Do not attempt to break the egg. Some people will tell you that if you can see the egg (it is crowning) you can take a needle and syringe and try to extract the yolk to make it more manageable to pass. I’ve never had an egg bound hen crown an egg without passing it, so I don’t know. Massaging the vent with baby oil may help.
She will die within 24 to 72 hours if she does not pass the egg and it is usually a 50% death rate. Some things just happen, but you will have no guilt if you do everything you can to help her.
Chickens Can Still Die of Old Age
Sometimes a hen just gets sick and slowly dies – my Red Star hen just did that, which is what got this whole Chicken Doctorin’ series going. She stopped laying two weeks before but looked okay. One day she didn’t come when called and looked very poorly. I did everything I could. After 3 days of isolation she seemed to be getting better and was fine in the flock. Then, one morning, she was just dead. Who knows…
To heal most cuts on animals, and people, and stop pecking – Gun (as in lube grease often comes for a gun – not a shooting type gun) Grease. Keeps the insects off and has antibiotic properties and tastes bad to other chickens. This one tip can save you hundreds even thousands of dollars on vet and medical bills – it works.
Roosts are sufficiently above the ground. FYI a rat can eat a chicken’s feet right off while it is on a roost in the dark and the chicken will not move. There is no way to totally prevent rats and mice around chickens, but a high roost sure helps.
Is she the only one in the flock that is sick? Isolate her immediately. The isolation is for her benefit, so that she doesn’t have to fend off the rest of the flock and can rest and recover in peace.
I have an old fox cage for isolation. Fresh water, fresh food and a nest box or pail.
Broken legs you can set with popsicle sticks and vet wrap and isolate the bird and/or put it in a sling. They actually heal very fast.
Any attack that the bird lives through (Dog, cat, hawk, ‘possum, ‘coon, whatever – she got away alive.) can usually be dealt with by cleaning the wound, some antibiotic salve and isolation. If it is really bad, don’t let her suffer – just butcher her and eat her, preferably without announcing to the family that they are eating “Goldie” tonight. :-) DO NOT eat a bird that is obviously sick from an unknown source!
So, You Want To Be a Chicken Farmer?
There are obviously thousands of other issues and ailments out there, but these are the more common ones that I have dealt with in my 50 years of experience.
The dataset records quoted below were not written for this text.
/-! ### ENC -/

/-- ENC (40_command_encoder R121, R122): in range it answers the 10 bytes of the command, out of range `BoundsError`;
in both cases it writes no state and sends nothing, whether the channel is open or closed. -/
def Obligations.EncGivesTheCommand : Prop :=
  (∀ h : Hreq, h.op = 0x01 → h.decode = .ok (.enc h.a h.b h.flag)) ∧
  ∀ (s : State) (lba count : Offset) (flag : Byte),
    (lba.toNat ≤ 2 ^ 32 - 1 → count.toNat ≤ 65535 →
      exec (.enc lba count flag) s = .next (s.after (success
        [ s.cfg.opc, flag,
          BitVec.ofNat 8 (lba.toNat / 2 ^ 24), BitVec.ofNat 8 (lba.toNat / 2 ^ 16), BitVec.ofNat 8 (lba.toNat / 2 ^ 8),
          BitVec.ofNat 8 lba.toNat,
          flag,
          BitVec.ofNat 8 (count.toNat / 2 ^ 8), BitVec.ofNat 8 count.toNat,
          0x00 ]))) ∧
    (lba.toNat > 2 ^ 32 - 1 ∨ count.toNat > 65535 →
      exec (.enc lba count flag) s = .next (s.after (failure .boundsError)))

/-! ### The device channel -/

/-- OPEN (41_device_channel R145, R147): refused while open, with nothing sent; otherwise one `DevOpen` and the status
its answer gives, the channel opening on `Granted` only. Nothing else changes. -/
def Obligations.OpenOpensTheChannel : Prop :=
  (∀ h : Hreq, h.op = 0x02 → h.decode = .ok (.openDev h.a)) ∧
  ∀ (s : State) (path : Path),
    (s.chOpen = true → exec (.openDev path) s = .next (s.after (failure .openFailed))) ∧
    (∀ (answer : OpenAnswer) (rest : List OpenAnswer), s.chOpen = false → s.openAnswers = answer :: rest →
      let u : State := { s with trace := s.trace ++ [.devOpen path], openAnswers := rest }
      exec (.openDev path) s = .next (match answer with
        | .granted => { u with chOpen := true, chPath := path }.after (success [])
        | .accessDenied => u.after (failure .permissionDenied)
        | .notFound => u.after (failure .notFound)
        | .otherFailure => u.after (failure .openFailed)))

/-- CLOSE (41_device_channel R150, R151, R152): on an open channel one `DevClose` with the open path and the channel is
closed; on a closed one `Closed`, nothing sent. `ch_open` is the one element written; that `ch_path`, which nothing
reads then, keeps its bits is the model's (log 4). -/
def Obligations.CloseClosesTheChannel : Prop :=
  (∀ h : Hreq, h.op = 0x03 → h.decode = .ok .closeDev) ∧
  ∀ s : State,
    (s.chOpen = true →
      exec .closeDev s = .next
        ({ s with trace := s.trace ++ [DevEvent.devClose s.chPath], chOpen := false }.after (success []))) ∧
    (s.chOpen = false → exec .closeDev s = .next (s.after (failure .closed)))

/-- RDBLK (41_device_channel R154, R155, R156, R158): range, then channel, then one command of the 10 bytes of
`Encode(lba, count, flag)` with transfer length `count * BS`; the answer is accepted exactly when it is `ok` and has
that length, its bytes are the payload, and any other answer is `IOError`, with no second command. Neither the arena nor
a view changes. -/
def Obligations.RdblkReadsBlocks : Prop :=
  (∀ h : Hreq, h.op = 0x04 → h.decode = .ok (.rdblk h.a h.b h.flag)) ∧
  ∀ (s : State) (lba count : Offset) (flag : Byte),
    (lba.toNat > 2 ^ 32 - 1 ∨ count.toNat > 65535 →
      exec (.rdblk lba count flag) s = .next (s.after (failure .boundsError))) ∧
    (lba.toNat ≤ 2 ^ 32 - 1 → count.toNat ≤ 65535 → s.chOpen = false →
      exec (.rdblk lba count flag) s = .next (s.after (failure .closed))) ∧
    (lba.toNat ≤ 2 ^ 32 - 1 → count.toNat ≤ 65535 → s.chOpen = true →
      let cdb := encodeCommand s.cfg.opc (BitVec.ofNat 32 lba.toNat) (BitVec.ofNat 16 count.toNat) flag
      let u : State := { s with trace := s.trace ++ [.devCmd s.chPath cdb (count.toNat * s.cfg.bs)] }
      ∀ answer rest, s.cmdAnswers = answer :: rest →
        (answer.ok = true ∧ answer.bytes.length = count.toNat * s.cfg.bs →
          exec (.rdblk lba count flag) s = .next ({ u with cmdAnswers := rest }.after (success answer.bytes))) ∧
        (¬ (answer.ok = true ∧ answer.bytes.length = count.toNat * s.cfg.bs) →
          exec (.rdblk lba count flag) s = .next ({ u with cmdAnswers := rest }.after (failure .ioError))))

/-- An OPEN or an RDBLK whose primitive has no answer yet (41_device_channel R141, R143, 60_exceptions R255): it has sent
the primitive, waits in RUN, gives no response and changes nothing else. The form of the waiting state is the model's
(log 6). -/
def Obligations.UnansweredOperationsWait : Prop :=
  (∀ (s : State) (path : Path), s.chOpen = false → s.openAnswers = [] →
    exec (.openDev path) s =
      .next { s with trace := s.trace ++ [.devOpen path], phase := .run (.opening path) }) ∧
  (∀ (s : State) (lba count : Offset) (flag : Byte), lba.toNat ≤ 2 ^ 32 - 1 → count.toNat ≤ 65535 →
    s.chOpen = true → s.cmdAnswers = [] →
    let cdb := encodeCommand s.cfg.opc (BitVec.ofNat 32 lba.toNat) (BitVec.ofNat 16 count.toNat) flag
    exec (.rdblk lba count flag) s = .next { s with
      trace := s.trace ++ [.devCmd s.chPath cdb (count.toNat * s.cfg.bs)]
      phase := .run (.reading cdb .blocks) })

/-- The answer to the `DevOpen` of an OPEN that waits (41_device_channel R141, R145, R146): the step ends that OPEN with
the status the answer gives, the channel opening on `Granted` only, and sends nothing more; with no answer it goes on
waiting. No request is accepted meanwhile (70_reset R290). That the answer is taken by a step of its own is the model's
form (log 6). -/
def Obligations.LateDevOpenAnswerEndsTheOpen : Prop :=
  ∀ (s : State) (path : Path), s.phase = .run (.opening path) →
    (s.openAnswers = [] → step s = .next s) ∧
    (∀ (answer : OpenAnswer) (rest : List OpenAnswer), s.openAnswers = answer :: rest →
      let u : State := { s with openAnswers := rest }
      step s = .next (match answer with
        | .granted => { u with chOpen := true, chPath := path }.after (success [])
        | .accessDenied => u.after (failure .permissionDenied)
        | .notFound => u.after (failure .notFound)
        | .otherFailure => u.after (failure .openFailed)))

/-- READ10 as the command of an RDBLK that waits (41_device_channel R154 to R156): the answer ends the RDBLK as it would
have at once; with no answer the machine waits (log 6, log 8). For a command that does not stand on the port it stops
by name: BBR "never receives or decodes a command" (30_encoding R90; log 9). -/
def Obligations.Read10EndsAWaitingRdblk : Prop :=
  ∀ (s : State) (flag : Byte) (lba : Lba) (count : Count),
    (s.phase = .run (.reading (encodeCommand s.cfg.opc lba count flag) .blocks) →
      (s.cmdAnswers = [] → exec (.read10 flag lba count) s = .next s) ∧
      (∀ answer rest, s.cmdAnswers = answer :: rest →
        (answer.ok = true ∧ answer.bytes.length = count.toNat * s.cfg.bs →
          exec (.read10 flag lba count) s = .next ({ s with cmdAnswers := rest }.after (success answer.bytes))) ∧
        (¬ (answer.ok = true ∧ answer.bytes.length = count.toNat * s.cfg.bs) →
          exec (.read10 flag lba count) s = .next ({ s with cmdAnswers := rest }.after (failure .ioError))))) ∧
    ((∀ k, s.phase ≠ .run (.reading (encodeCommand s.cfg.opc lba count flag) k)) →
      exec (.read10 flag lba count) s = .fault .noCommandOutstanding)

/-- READ10 as the command of an extension that waits, one answer at a time. That READ10 is what is executed there is the
model's choice (log 8): BBR "never receives or decodes a command" (30_encoding R90). The rules give the extension what
its answer does to it (42_block_buffer R188 to R191, R195): a rejected answer discards the stage and ends the read with `IOError`; an accepted one that is not the last is staged and
the next command sent; the last one commits all staged blocks and answers the read. -/
def Obligations.Read10CarriesAnExtensionOn : Prop :=
  ∀ (s : State) (flag : Byte) (lba : Lba) (count : Count) (e : Extension) (answer : CmdAnswer),
    s.phase = .run (.reading (encodeCommand s.cfg.opc lba count flag) (.extension e)) →
    s.cmdAnswers = [answer] →
    let u : State := { s with cmdAnswers := [] }
    (¬ answer.isBlock s.cfg.bs → exec (.read10 flag lba count) s = .next (u.after (failure .ioError))) ∧
    (answer.isBlock s.cfg.bs → e.i + 1 < e.n →
      let e' : Extension := { e with i := e.i + 1, stage := e.stage ++ answer.bytes }
      let cdb := encodeCommand s.cfg.opc (BitVec.ofNat 32 (e.base + (e.i + 1))) 1 s.cfg.extFlag
      exec (.read10 flag lba count) s = .next { u with
        trace := s.trace ++ [.devCmd s.chPath cdb s.cfg.bs]
        phase := .run (.reading cdb (.extension e')) }) ∧
    (answer.isBlock s.cfg.bs → e.i + 1 = e.n → s.Inv →
      ∃ d r, d.wf = true ∧ d.map (·.2) = s.data.map (·.2) ++ e.stage ++ answer.bytes ∧
        r = e.form.response s.cfg.recordOrder (((d.map (·.2)).drop e.start).take e.len) ∧
        exec (.read10 flag lba count) s = .next ({ u with
          data := d, mlen := BitVec.ofNat 64 (s.mlen.toNat + e.n * s.cfg.bs) }.after r))

/-! ### The block buffer: views -/

/-- BINIT (42_block_buffer R171, R172): checks in order, then the arena is emptied and anchored at `abs`, every view
dies and slot `vd` holds the view `(1, rel)`; nothing is sent and the channel is not touched. -/
def Obligations.BinitBuildsTheBuffer : Prop :=
  (∀ h : Hreq, h.op = 0x08 → h.decode = .ok (.binit h.vd h.a h.b)) ∧
  ∀ (s : State) (vd : Byte) (anchor rel : Offset),
    (s.cfg.nviews ≤ vd.toNat → exec (.binit vd anchor rel) s = .next (s.after (failure .illegalRequest))) ∧
    (vd.toNat < s.cfg.nviews → anchor.toNat % s.cfg.bs ≠ 0 →
      exec (.binit vd anchor rel) s = .next (s.after (failure .boundsError))) ∧
    (vd.toNat < s.cfg.nviews → anchor.toNat % s.cfg.bs = 0 → s.views.length = s.cfg.nviews →
      ∃ views, views.length = s.views.length ∧ views[vd.toNat]? = some { valid := true, rel := rel } ∧
        (∀ (j : Nat) (v : View), j ≠ vd.toNat → views[j]? = some v → v.valid = false) ∧
        exec (.binit vd anchor rel) s =
          .next ({ s with data := [], mlen := 0, abs := anchor, views := views }.after (success [])))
Please keep this in mind, what you are raising are small descendants of the dinosaurs. It ain’t always pretty, but it is real, animal behavior. If you only keep a few chickens, there is a good chance that you won’t deal with a lot of this, but if you do, it’s nice to have a reference point to come back to for ideas.
Remember, that whether on a large scale or small, part of raising chickens is about getting your hands dirty. There aren’t always perfect solutions to every situation, but you will begin to at least get familiar with birds that seem healthy, birds that don’t, and a handful of things that you can try. If you grew up in the city, a lot of this will seem foreign at first, but soon enough, you will be wrangling your birds without a second thought.
And remember, if you are dependent on your own resources for survival, chicken eggs provide so much protein that losing a bird can be threatening to your family’s survival.